MethodsX. 2025 May 23;14:103387. doi: 10.1016/j.mex.2025.103387. eCollection 2025 Jun.
One of the critical tasks of autonomous driving systems is the Perception task (detecting the surroundings), which involves semantic Segmentation. The vital computer vision task of semantic segmentation assigns a "label" to every pixel in the input image. "Semantic segmentation" task consists of partitioning scenes as seen by the Autonomous Vehicle into several communicative slices by categorizing and labelling all image pixel for semantics. This paper gives insights into DeepNet V3 + architecture with ResNet50V2 as the backbone and the other as EfficientNetv2 backbone for feature extraction. The impact of the Squeeze and Excitation module and the Convolutional Block Attention Module is also compared for these architectures for semantic segmentation using the CAMVid data set. All six models are evaluated for Categorical Accuracy and mIoU metrics. The maximum Categorical Accuracy of 97.25 % was achieved in the model ResNet50V2 as the backbone and the Mean IoU of 80.56 %•Feature extraction using DeepNet V3 + architecture with ResNet50V2 and EfficientNetv2 as the backbone.•Insights of using the Squeeze and Excitation and Convolutional Block Attention Module for the DeepNet V3 + architecture.
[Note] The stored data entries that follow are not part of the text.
/-! ### Barriers, windows, chains and the matrix engine (R118, R210 to R217, R253 to R267, R280 to R285, R406 to R425) -/

/-- The barrier instructions (R213) on a barrier of either kind, once their operand has passed its checks, for which a `bar.wait` or `bar.test` needs the rights of a read alone
(log 55): their statuses in the order of the rule, what `bar.init` arms, what an arrival and an expected count leave, the completion of a phase, the wait, the test and the drop. A
status of `bar.init` other than 0 leaves every barrier and byte as it is. Only the barrier's own 16 bytes of memory or scratchpad change where no phase completes; an arrival that
completes one answers the phase that it met. A wait that returns for a phase, and a test that reports one, meet the releases of that phase's arrivals (R150): WSTAT.SCOPE (R142, log 95).
`exec` answers a next state for `barInit`, `barArrive`, `barExpect`, `barWait`, `barTest` and `barDrop`. -/
def Obligations.Barriers : Prop :=
  let completes (i : Instr) : Prop := ∀ s e, Ready s i e → ∃ t, Machine.exec i s = .next t
  let done (i : Instr) (s t : State) (e : Issuer) (v : Nat) : Prop :=
    Machine.exec i s = .next t ∧ Wrote s t e (fun _ => [BitVec.ofNat 32 v]) ∧ Passed t e ∧ Raised t e {} ∧ Latched t e (e.latch e.run (fun _ => [BitVec.ofNat 32 v]))
  let acquired (i : Instr) (s t : State) (e : Issuer) (v : Nat) (fails : Bool) : Prop :=
    Machine.exec i s = .next t ∧ Wrote s t e (fun _ => [BitVec.ofNat 32 v]) ∧ Passed t e ∧ Latched t e (e.latch e.run (fun _ => [BitVec.ofNat 32 v])) ∧
      ∃ w, t.flow? e.f = some w ∧ w.wstat = { e.w.wstat with scope := e.w.wstat.scope || fails }
  let fails (s : State) (e : Issuer) (b : Barrier) : Bool := (b.met.getD (s.barN e % 2 ^ 24) []).any (s.drops e.f b.scope)
  let like (b b' : Barrier) : Prop := { b' with arrivers := [] } = { b with arrivers := [] }
  let kept (s t : State) : Prop := (∀ a, t.byte a = s.byte a) ∧ (∀ id, t.bar? id = s.bar? id) ∧ ∀ c g, (t.group? c g).map Group.still = (s.group? c g).map Group.still
  let rest (q : Group) : Group := { q.still with spad := [], spadTags := [], poison := [], barriers := [] }
  let apart (s t : State) (id : BarId) : Prop := (∀ i, i ≠ id → t.bar? i = s.bar? i) ∧ match id with
    | .spad c g off => (∀ a, t.byte a = s.byte a) ∧ (∀ k h, (k ≠ c ∨ h ≠ g) → (t.group? k h).map Group.still = (s.group? k h).map Group.still) ∧
        ∀ q, s.group? c g = some q → ∃ q', t.group? c g = some q' ∧ rest q' = rest q ∧ ∀ a, (a < off ∨ off + 16 ≤ a) → q'.spad.get a = q.spad.get a
    | .global pa => (∀ a, (a < pa ∨ pa + 16 ≤ a) → t.byte a = s.byte a) ∧ ∀ c g, (t.group? c g).map Group.still = (s.group? c g).map Group.still
  let quiet (s : State) (id : BarId) : Prop :=
    let none_ (q : Group) : Prop := q.guard = none ∧ q.budget = none
    match id with
    | .spad c g _ => ∀ q, s.group? c g = some q → none_ q
    | .global _ => (∀ x ∈ s.cores, (∀ g ∈ x.2.groups, none_ g.2) ∧ ∀ i, x.2.shadow = some i → ∀ g ∈ i.groups, none_ g.2) ∧ ∀ x ∈ s.saves, ∀ g ∈ x.2.groups, none_ g.2
  (∀ x, completes (.barInit x)) ∧ (∀ x, completes (.barArrive x)) ∧ (∀ x, completes (.barExpect x)) ∧ (∀ x, completes (.barWait x)) ∧ (∀ x, completes (.barTest x)) ∧
  (∀ x, completes (.barDrop x)) ∧
  (∀ x s e s' id, Ready s (.barInit x) e → s.barOperand e x.scope.toNat true = (s', .ok id) →
    let n := s'.barN e
    let tx := x.imm.getLsbD 8
    (¬(1 ≤ n ∧ n ≤ 65535) → ∃ t, done (.barInit x) s t e 4 ∧ kept s' t ∧ ∀ c, (t.core c).still = (s'.core c).still) ∧
    (1 ≤ n → n ≤ 65535 → ∀ b, s'.bar? id = some b →
      ∃ t, done (.barInit x) s t e (if b.tx = tx ∧ b.scope = x.scope.toNat ∧ b.initArr = n then 1 else 2) ∧ kept s' t ∧ ∀ c, (t.core c).still = (s'.core c).still) ∧
    (1 ≤ n → n ≤ 65535 → s'.bar? id = none → s'.serverFull id = true → ∃ t, done (.barInit x) s t e 3 ∧ kept s' t ∧
      ∀ c, (t.core c).still = if flowCore e.f = some c then { (s'.core c).still with fulls := min 255 ((s'.core c).fulls + 1) } else (s'.core c).still) ∧
    (1 ≤ n → n ≤ 65535 → s'.bar? id = none → s'.serverFull id = false →
      ∃ t, done (.barInit x) s t e 0 ∧ apart s' t id ∧
        t.bar? id = some { scope := x.scope.toNat, tx, ovf := false, phase := 0, pendSec := 0, initArr := n, pendArr := n })) ∧
  (∀ x s e s' id b, Ready s (.barArrive x) e → s.barOperand e x.scope.toNat true = (s', .ok id) → s'.bar? id = some b → b.scope = x.scope.toNat → s'.barN e ≤ b.pendArr →
    ((b.pendArr ≠ s'.barN e ∨ b.pendSec ≠ 0 ∨ b.ovf = true) →
      ∃ t b', done (.barArrive x) s t e b.phase ∧ apart s' t id ∧ t.bar? id = some b' ∧ like { b with pendArr := b.pendArr - s'.barN e } b') ∧
    (b.pendArr = s'.barN e → b.pendSec = 0 → b.ovf = false → quiet s' id →
      ∃ t b', Machine.exec (.barArrive x) s = .next t ∧ Passed t e ∧ Raised t e {} ∧ Latched t e (e.latch e.run (fun _ => [BitVec.ofNat 32 b.phase])) ∧
        (e.p.nwb = false → ∀ l < 64, e.run.getLsbD l = true → (scalarClass e.p = true → e.w.laneCopies.get (64 * e.p.dst.toNat + l) = none) →
          varAt t e.f e.p.dst.toNat l = some (BitVec.ofNat 32 b.phase)) ∧
        t.bar? id = some b' ∧ b'.phase = (b.phase + 1) % 2 ^ 24 ∧ b'.pendArr = b.initArr ∧ b'.initArr = b.initArr ∧ b'.scope = b.scope ∧ b'.tx = b.tx ∧
        ∀ i, i ≠ id → t.bar? i = s'.bar? i)) ∧
  (∀ x s e s' id b, Ready s (.barExpect x) e → s.barOperand e x.scope.toNat true = (s', .ok id) → s'.bar? id = some b → b.scope = x.scope.toNat → b.tx = true →
    s'.barN e < 2 ^ 31 → b.pendSec + s'.barN e < 2 ^ 31 → -(2 ^ 31) ≤ b.pendSec → b.pendArr ≠ 0 →
    ∃ t, Machine.exec (.barExpect x) s = .next t ∧ Passed t e ∧ Raised t e {} ∧ Latched t e .invalid ∧ apart s' t id ∧
      t.bar? id = some { b with pendSec := b.pendSec + s'.barN e } ∧ ∀ f y l, l < 64 → varAt t f y l = varAt s f y l) ∧
  (∀ x s e s' id, Ready s (.barWait x) e → (∀ v, e.w.park ≠ some (.woken v)) → s.barOperand e x.scope.toNat false = (s', .ok id) →
    (s'.bar? id = none → ∃ t, done (.barWait x) s t e 2 ∧ kept s' t) ∧
    (∀ b, s'.bar? id = some b → b.scope = x.scope.toNat → b.phase ≠ s'.barN e % 2 ^ 24 →
      ∃ t, acquired (.barWait x) s t e 0 (fails s' e b) ∧ kept s' t) ∧
    (∀ b, s'.bar? id = some b → b.scope = x.scope.toNat → b.phase = s'.barN e % 2 ^ 24 → isSteward e.f = false →
      ∃ t w, Machine.exec (.barWait x) s = .next t ∧ t.flow? e.f = some w ∧ w.park = some (s'.waitPark e id b.phase) ∧ w.still = e.w.still ∧ w.clause = e.w.clause ∧
        w.latches = e.w.latches ∧ w.wstat = e.w.wstat ∧ kept s' t ∧ ∀ f y l, l < 64 → varAt t f y l = varAt s f y l) ∧
    (∀ b, s'.bar? id = some b → b.scope = x.scope.toNat → b.phase = s'.barN e % 2 ^ 24 → isSteward e.f = true → Machine.exec (.barWait x) s = .next s')) ∧
  (∀ x v, v ≠ 0 → GivesIf (.barWait x) (fun _ e => e.w.park = some (.woken v)) (fun _ _ _ => [BitVec.ofNat 32 v]) (fun _ _ => {})) ∧
  (∀ x s e, Ready s (.barWait x) e → e.w.park = some (.woken 0) →
    let met : Bool := match (s.barOperand e x.scope.toNat false).2 with
      | .ok id => (s.bar? id).any (fails s e)
      | .error _ => false
    ∃ t, acquired (.barWait x) s t e 0 met ∧ kept s t) ∧
  (∀ x s e s' id, Ready s (.barTest x) e → s.barOperand e x.scope.toNat false = (s', .ok id) →
    (s'.bar? id = none → ∃ t, done (.barTest x) s t e 2 ∧ kept s' t) ∧
    ∀ b, s'.bar? id = some b → b.scope = x.scope.toNat →
      (b.phase = s'.barN e % 2 ^ 24 → ∃ t, done (.barTest x) s t e 0 ∧ kept s' t) ∧
      (b.phase ≠ s'.barN e % 2 ^ 24 → ∃ t, acquired (.barTest x) s t e 1 (fails s' e b) ∧ kept s' t)) ∧
  (∀ x s e s' id, Ready s (.barDrop x) e → s.barOperand e x.scope.toNat true = (s', .ok id) → (∀ b, s'.bar? id = some b → b.scope = x.scope.toNat) →
    ∃ t, done (.barDrop x) s t e (if (s'.bar? id).isSome then 0 else 2) ∧ t.bar? id = none ∧ apart s' t id)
自动驾驶系统的关键任务之一是感知任务(检测周围环境),这涉及语义分割。语义分割这项重要的计算机视觉任务会为输入图像中的每个像素分配一个“标签”。“语义分割”任务包括通过对所有图像像素进行语义分类和标记,将自动驾驶车辆所看到的场景划分为几个可交流的部分。本文深入探讨了以ResNet50V2为骨干以及以EfficientNetv2为骨干进行特征提取的DeepNet V3 +架构。还针对这些用于语义分割的架构,比较了挤压与激励模块和卷积块注意力模块的影响,使用的是CAMVid数据集。所有六个模型都针对分类准确率和平均交并比指标进行了评估。以ResNet50V2为骨干的模型实现了97.25%的最高分类准确率,平均交并比为80.56%。
• 使用以ResNet50V2和EfficientNetv2为骨干的DeepNet V3 +架构进行特征提取。
• 对DeepNet V3 +架构使用挤压与激励模块和卷积块注意力模块的见解。